Queen-empress Vs. Munisami and ors. - Court Judgment

SooperKanoon Citationsooperkanoon.com/783537
SubjectCriminal
CourtChennai
Decided OnAug-06-1891
JudgeParker and ;Wilkinson, JJ.
Reported in(1892)ILR15Mad39
AppellantQueen-empress
RespondentMunisami and ors.
Excerpt:
criminal procedure code - act x of 1882, sections 436, 437--further inquiry--power of district magistrate to suggest a committal. - - the order of the district magistrate that the case was to be committed if the sub-magistrate thought it was possible for two views to be held, (the district magistrate distinctly stating he held another view), was therefore ultra vires, and practically took away from the subordinate magistrate the exercise of his judicial discretion.1. under section 437, criminal procedure code, the district magistrate had power to make further inquiry himself or to direct the sub-magistrate to make further inquiry, but if he chose the latter course he had no legal authority to fetter the sub-magistrate in the exercise of his judicial discretion.2. a commitment to the sessions (assuming that the case was one which ought to be tried by the sessions court) would not be justifiable unless the committing magistrate considered a prima facie case had been made out which in his judgment ought to be tried at the sessions. the order of the district magistrate that the case was to be committed if the sub-magistrate thought it was possible for two views to be held, (the district magistrate distinctly stating he held another view), was therefore.....
Judgment:

1. Under Section 437, Criminal Procedure Code, the District Magistrate had power to make further inquiry himself or to direct the Sub-Magistrate to make further inquiry, but if he chose the latter course he had no legal authority to fetter the Sub-Magistrate in the exercise of his judicial discretion.

2. A commitment to the sessions (assuming that the case was one which ought to be tried by the Sessions Court) would not be justifiable unless the committing Magistrate considered a prima facie case had been made out which in his judgment ought to be tried at the sessions.
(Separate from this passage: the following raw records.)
-- ==== Sys2Proof/Machine/Atomic.lean ====
section
/-! DEFINITION. Reductions at memory and atomics (spec/06 R167, R168, spec/10 R229 to R234): their issue, and their
performance at the destination. -/

namespace Sys2Proof.Machine

/-! ### Destinations of engine threads, AMOs and updates -/

/-- How the line of an access that is performed at its home stands: here, at a peer, or not yet to be performed. -/
inductive Dest where
  | here (s : State) (loc : Loc)
  | peer (s : State) (p : Page)
  | blocked (s : State)
  /-- its page refuses it, or its fault has been declared fatal -/
  | refused (cause : BitVec 8)
  deriving DecidableEq, Repr

/-- The die of a team's core. -/
def State.dieOfTeam (s : State) (k : Nat) : Nat := ((s.team k).map (·.core.toNat / 64)).getD 4

/-- The destination of an access for team `k` (R242, R446, R447): a line held for another team, withdrawn from a window
or copied by peers waits; a translation fault asks for its record and waits until it is answered; a page that refuses by
now is protection (R387), a fatal verdict cause 0x04 (R392). -/
def State.destination (s : State) (k : Nat) (tag : BitVec 16) (va : Nat) (need : Need) (user : Bool) : Dest :=
  if need == .store && s.heldAgainst (some k) tag va then .blocked s
  else
    match s.reach (vaultTlb tag va) tag va need user false with
    | .ready s' loc =>
      if need == .store then (if (s'.planesOf tag va).isEmpty then .here s' loc else .blocked (s'.invalidate tag va))
      else .here s' loc
    | .peer s p => .peer s p
    | .protect => .refused 0x05
    | .held => .blocked s
    | .fault _ =>
      if s.isFatal k tag va need then .refused 0x04
      else
        match s.team k with
        | none => .blocked s
        | some t => .blocked (s.askWalk { t.walkFor k tag va need with user := user })

/-- The destination of a store that its issue has checked under page `p`, so that it is neither refused nor faults any more
(R168): as `destination`, without a translation. -/
def State.checkedDest (s : State) (k : Nat) (tag : BitVec 16) (va : Nat) (p : Page) : Dest :=
  let here (s : State) (loc : Loc) : Dest := if (s.planesOf tag va).isEmpty then .here s loc else .blocked (s.invalidate tag va)
  if s.heldAgainst (some k) tag va then .blocked s
  else
    match s.findWindow tag va with
    | some (g, w) =>
      if w.stat == .closing then .blocked s else here s (.pool g w.group (w.off + (va % 2 ^ 48 - w.base)))
    | none =>
      let held := Tab.find s.lines (lineKey tag va)
      let page := (held.map (Line.page · va)).getD p
      if page.pa / 2 ^ 52 != s.fabric.fmod.toNat then .peer s page
      else here (if held.isSome then s else s.fillLine tag va p) (.virt tag (va % 2 ^ 48))

/-- The page under which a store of a team to an address stands when its check has passed: that of the window's home line, of
the cached line, or of the translation. -/
def State.checkedPage (s : State) (t : Team) (va : Nat) : Option Page :=
  let tag := tagOf (t.asid.setWidth 16) va
  match s.findWindow tag va with
  | some (_, w) => (Tab.find w.home ((va % 2 ^ 48 - w.base) / 128)).map (Line.page · va)
  | none =>
    match Tab.find s.lines (lineKey tag va) with
    | some l => some (l.page va)
    | none =>
      match s.translate (vaultTlb tag va) tag va .store (!t.sys) false with
      | (.page p, _) => some p
      | _ => none

/-- What an engine thread of team `k` must see first is performed (R226): the entries of its core's queue before `fork`,
and the team's AMOs before the operation `op`. -/
def State.forkDone (s : State) (core k fork op : Nat) : Bool :=
  !((s.core core).queue.any fun e => e.n < fork) && !(s.amos.any fun a => a.team == k && a.op < op)

/-- Whether the stores that a commit's thread must see have drained and been accepted: the team's own (R239 step 1) and those
that its loads have read (R226). -/
def State.storesOut (s : State) (k : Nat) (t : Team) : Bool :=
  !((s.core t.core.toNat).queue.any fun e => e.team == k || t.seen.contains e.n || t.acquired.contains e.n)

/-- The commit requests whose step 1 has ended reach their arbiters (R239). -/
def State.arriveCommits (s : State) : State :=
  { s with commits := s.commits.map fun c =>
      if c.arrived.isNone && ((s.team c.team).map (s.storesOut c.team)).getD false then
        { c with arrived := some s.cycle.toNat }
      else c }

/-- The name of an operation of a team, as the device's events give it (log 6). -/
def opName (team op : Nat) : Nat := team * 2 ^ 32 + op

/-- The clock order of a DET grid: hold an operation for the next serial phase (R362, R364, R365). -/
def State.hold (s : State) (t : Team) (i : Instr) (cmd : HeldCmd) (escalated : Bool) : State :=
  s.modGrid t.seq fun g =>
    { g with held := g.held ++
        [{ clock := t.retired.toNat, linear := t.gang * t.launch.teams + t.num, team := t.key, instr := i, cmd := cmd
           escalated := escalated }] }

/-- A synchronising operation reaches its check: under DET in user mode the team parks at it (R361, R364); otherwise it
is performed by `f`. -/
def syncOp (i : Instr) (s : State) (k : Nat) (t : Team) (f : State → Nat → Team → State) : Result :=
  if t.buffers then
    .next ((s.setTeam k { t with park := some .sync }).hold t i .sync (t.txstat.active && t.txstat.esc))
  else .next (f s k t)

/-! ### Reductions (R167, R168) -/

/-- Bytes of a reduction's destination element. -/
def redWidth (form : BitVec 2) : Nat := if form == 3 then 8 else 4

/-- The accesses of a pass of RED: one word per lane, or the base alone (R167). -/
def redAccs (form : BitVec 2) (base : W64) (w : Nat) (eff : W32) : List LaneAcc :=
  (activeBits eff).map fun b =>
    { lane := 32 * w + b, ea := if form.toNat < 2 then base + BitVec.ofNat 64 (4 * (32 * w + b)) else base }

/-- How the passes of a RED stand: the data of its lanes, a trap, or a wait. -/
inductive RedStat where
  | ready (lanes : List (Nat × W32))
  | trap (r : TrapRec)
  | wait (ws : List Walk)
  deriving DecidableEq, Repr

/-- Check every pass in ascending order; the trap is precise at the instruction (R168). -/
def State.redPasses (s : State) (k : Nat) (t : Team) (d : Nat) (form : BitVec 2) (base : W64) :
    List (Nat × W32) → RedStat
  | [] => .ready []
  | (w, eff) :: rest =>
    match t.readable [d] w with
    | some r => .trap { r with pass := 0 }  -- TRAPPASS 0 (R160, R168), with R36's lane 32w: DEDUCED, log 106
    | none =>
      match s.passStat k t false .store (redWidth form) (redAccs form base w eff) with
      | .trap lane c ea => .trap { t.at c ea with lane := lane }
      | .wait ws _ => .wait ws
      | .ready _ =>
        match s.redPasses k t d form base rest with
        | .ready ls => .ready ((activeBits eff).map (fun b => (32 * w + b, BitVec.ofNat 32 (t.elem false d w b))) ++ ls)
        | r => r

/-- The addend steps of a reduction: address and data, in ascending address or lane (R167). -/
def RedCmd.steps (r : RedCmd) : List (Nat × W32) :=
  r.lanes.map fun e => (if r.form.toNat < 2 then (r.base + 4 * e.1) % 2 ^ 64 else r.base, e.2)

/-- The distinct lines of a list of addresses. -/
def distinctAddrLines (l : List Nat) : List Nat := l.foldl (fun m a => insertNat (a / 128) m) []

/-- The lines that a reduction updates. -/
def RedCmd.addrLines (r : RedCmd) : List Nat := distinctAddrLines (r.steps.map (·.1))

/-- RED: the checked command leaves the core with its data; under DET it is held (R168, R365). Inside a transaction it takes
transaction misuse (R243), unless every pass is skipped, when it retires (R15). -/
def reduction (i : Instr) (f : RD) (form : BitVec 2) (s : State) : Result :=
  issuePass s (fun t => f.s.toNat :: t.guardRegs)
    (fun t => trapIf t.guardBeyond (t.illegal (wordOf i) 9)) (fun t => t.issued.isEmpty) fun k t =>
    if t.txstat.active then .next (s.raise k (t.misuse (wordOf i)))
    else if !t.pathRoom pathDRN then .next s
    else
      let base := t.sreg f.s.toNat
      match s.redPasses k t f.d.toNat form base t.issued with
      | .trap r => .next ((s.setTeam k t).accessTrap k t r)
      | .wait ws => .next (s.askAll t ws [])
      | .ready lanes =>
        let r : RedCmd :=
          { op := t.opSeq, team := k, sys := t.sys, asid := t.asid.setWidth 16, base := base.toNat
            form := form, lanes := lanes, pc := t.pc, fork := (s.core t.core.toNat).entered }
        let r := { r with pages := r.addrLines.filterMap fun l => (s.checkedPage t (128 * l)).map (l, ·) }
        let s := if t.buffers then s.hold t i (.red r) false else { s with reds := s.reds ++ [r] }
        s.commit k ((t.startOp pathDRN).detIf t.sys 6).retire

def execRedadd (f : RD) (s : State) : Result := reduction (.redadd f) f (if f.t then 1 else 0) s
def execRedadds (f : RD) (s : State) : Result := reduction (.redadds f) f (if f.t then 3 else 2) s

/-- One addend applied to a value (R104, R167). -/
def redStep (form : BitVec 2) (old : Nat) (d : W32) : Nat × Flags :=
  match form.toNat with
  | 1 => ((old + d.toNat) % 2 ^ 32, 0)
  | 3 => ((old + (d.signExtend 64).toNat) % 2 ^ 64, 0)
  | _ => fmtF32.fadd .rne false old d.toNat

/-- How the lines of an operation stand: all reachable, with those at peers; one must wait; one is refused, at an address. -/
inductive Dests where
  | ready (s : State) (peers : List (Nat × Page))
  | wait (s : State)
  | refused (cause : BitVec 8) (va : Nat)
  deriving DecidableEq, Repr

/-- Make every line of an operation reachable, and find those at peers; `pages` holds the pages of lines that its issue has
checked (R168). A peer's line that is read is filled first (R446). -/
def State.destinations (s : State) (k : Nat) (asid : BitVec 16) (need : Need) (user : Bool) (pages : Tab Page) :
    List Nat → Dests
  | [] => .ready s []
  | line :: rest =>
    let tag := tagOf asid (128 * line)
    match (match Tab.find pages line with
      | some p => s.checkedDest k tag (128 * line) p
      | none => s.destination k tag (128 * line) need user) with
    | .blocked s => .wait s
    | .refused c => .refused c (128 * line)
    | .here s _ => State.destinations s k asid need user pages rest
    | .peer s p =>
      if need == .load then .wait (s.requestLine tag (128 * line) p 2 (some k) ((s.team k).map (·.seq)))
      else
        match State.destinations s k asid need user pages rest with
        | .ready s ps => .ready s ((line, p) :: ps)
        | r => r

/-- An access of an engine operation of team `k` is refused or declared fatal after its issue: the team takes the cause as a
reported trap, as R323 has it for copies. The spec is silent on other commands (DESIGN CHOICE, log 41). -/
def State.reportRefused (s : State) (k : Nat) (pc : Addr) (sys : Bool) (cause : BitVec 8) (va : Nat) : State :=
  ((if cause == 0x04 then s.spendFatal k else s)).report k
    { cause := cause, pc := pc, info := BitVec.ofNat 64 va, isReport := true } sys

/-- Read `n` coherent bytes at an address of a present line. -/
def State.readAt (s : State) (tag : BitVec 16) (va n : Nat) : Nat :=
  leNat ((List.range n).map fun i => s.readLoc (s.locOf tag (va + i)))

/-- Write `n` coherent bytes at an address of a present line. -/
def State.writeAt (s : State) (who : Option Nat) (tag : BitVec 16) (va n v : Nat) : State :=
  let loc := s.locOf tag va
  s.performStore who loc.line ((List.range n).map fun i => (loc.inLine + i, (leBytes n v).getD i 0))

/-- Whether bytes at an address were last written outside a DET grid (R373). -/
def State.outsideAt (s : State) (seq : Nat) (tag : BitVec 16) (va n : Nat) : Bool :=
  match s.grid seq with
  | none => false
  | some g => g.packet.flags.getLsbD 0 && (List.range n).any fun i => g.outside.contains (s.locOf tag (va + i))

/-- An engine thread of a team meets poison: MXFLAGS.POISON and the record (R288, R407). -/
def State.enginePoison (s : State) (k : Nat) (addr : Nat) (pc : Addr) : State :=
  match s.team k with
  | none => s
  | some t =>
    (s.setTeam k ({ t with mxflags := t.mxflags ||| 32 }.detEvent 8 pc)).poisonRecord (t.core.toNat / 64)
      t.launch.number.toNat addr 2

/-- The grid is the last writer of bytes at a peer (R373). -/
def State.noteOwn (s : State) (seq : Nat) (tag : BitVec 16) (va n : Nat) : State :=
  let loc := s.locOf tag va
  s.noteWrite (some seq) loc.line ((List.range n).map fun i => (loc.inLine + i, 0))

/-- Apply the addends of a reduction at their addresses, all at one instant; those at peers are applied there. -/
def State.redApply (s : State) (r : RedCmd) (seq : Nat) (peers : List (Nat × Page)) :
    List (Nat × W32) → Flags → State × Flags
  | [], fl => (s, fl)
  | (a, d) :: rest, fl =>
    let n := redWidth r.form
    let tag := tagOf r.asid a
    let outside (s : State) : State :=
      if s.outsideAt seq tag a n then s.modTeam r.team fun t => t.detEvent 5 r.pc else s
    if peers.any fun p => p.1 == a / 128 then State.redApply ((outside s).noteOwn seq tag a n) r seq peers rest fl
    else
      let s := if s.poisonLoc (s.locOf tag a) then s.enginePoison r.team a r.pc else s
      let s := outside (s.noteLoads (some seq) [s.locOf tag a])
      let (v, f) := redStep r.form (s.readAt tag a n) d
      State.redApply (s.writeAt (some seq) tag a n v) r seq peers rest (fl ||| f)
The order of the District Magistrate that the case was to be committed if the Sub-Magistrate thought it was possible for two views to be held, (the District Magistrate distinctly stating he held another view), was therefore ultra vires, and practically took away from the Subordinate Magistrate the exercise of his judicial discretion. In making the commitment the Sub-Magistrate does not profess to have exercised any judicial discretion, but commits the case as it is possible two views may be held, though he does not say he himself entertains any doubt as to the correctness of the decision he himself had arrived at.

3. The commitment must be quashed and the order of the District Magistrate of 10th June must be restricted to a simple direction to hold a further inquiry.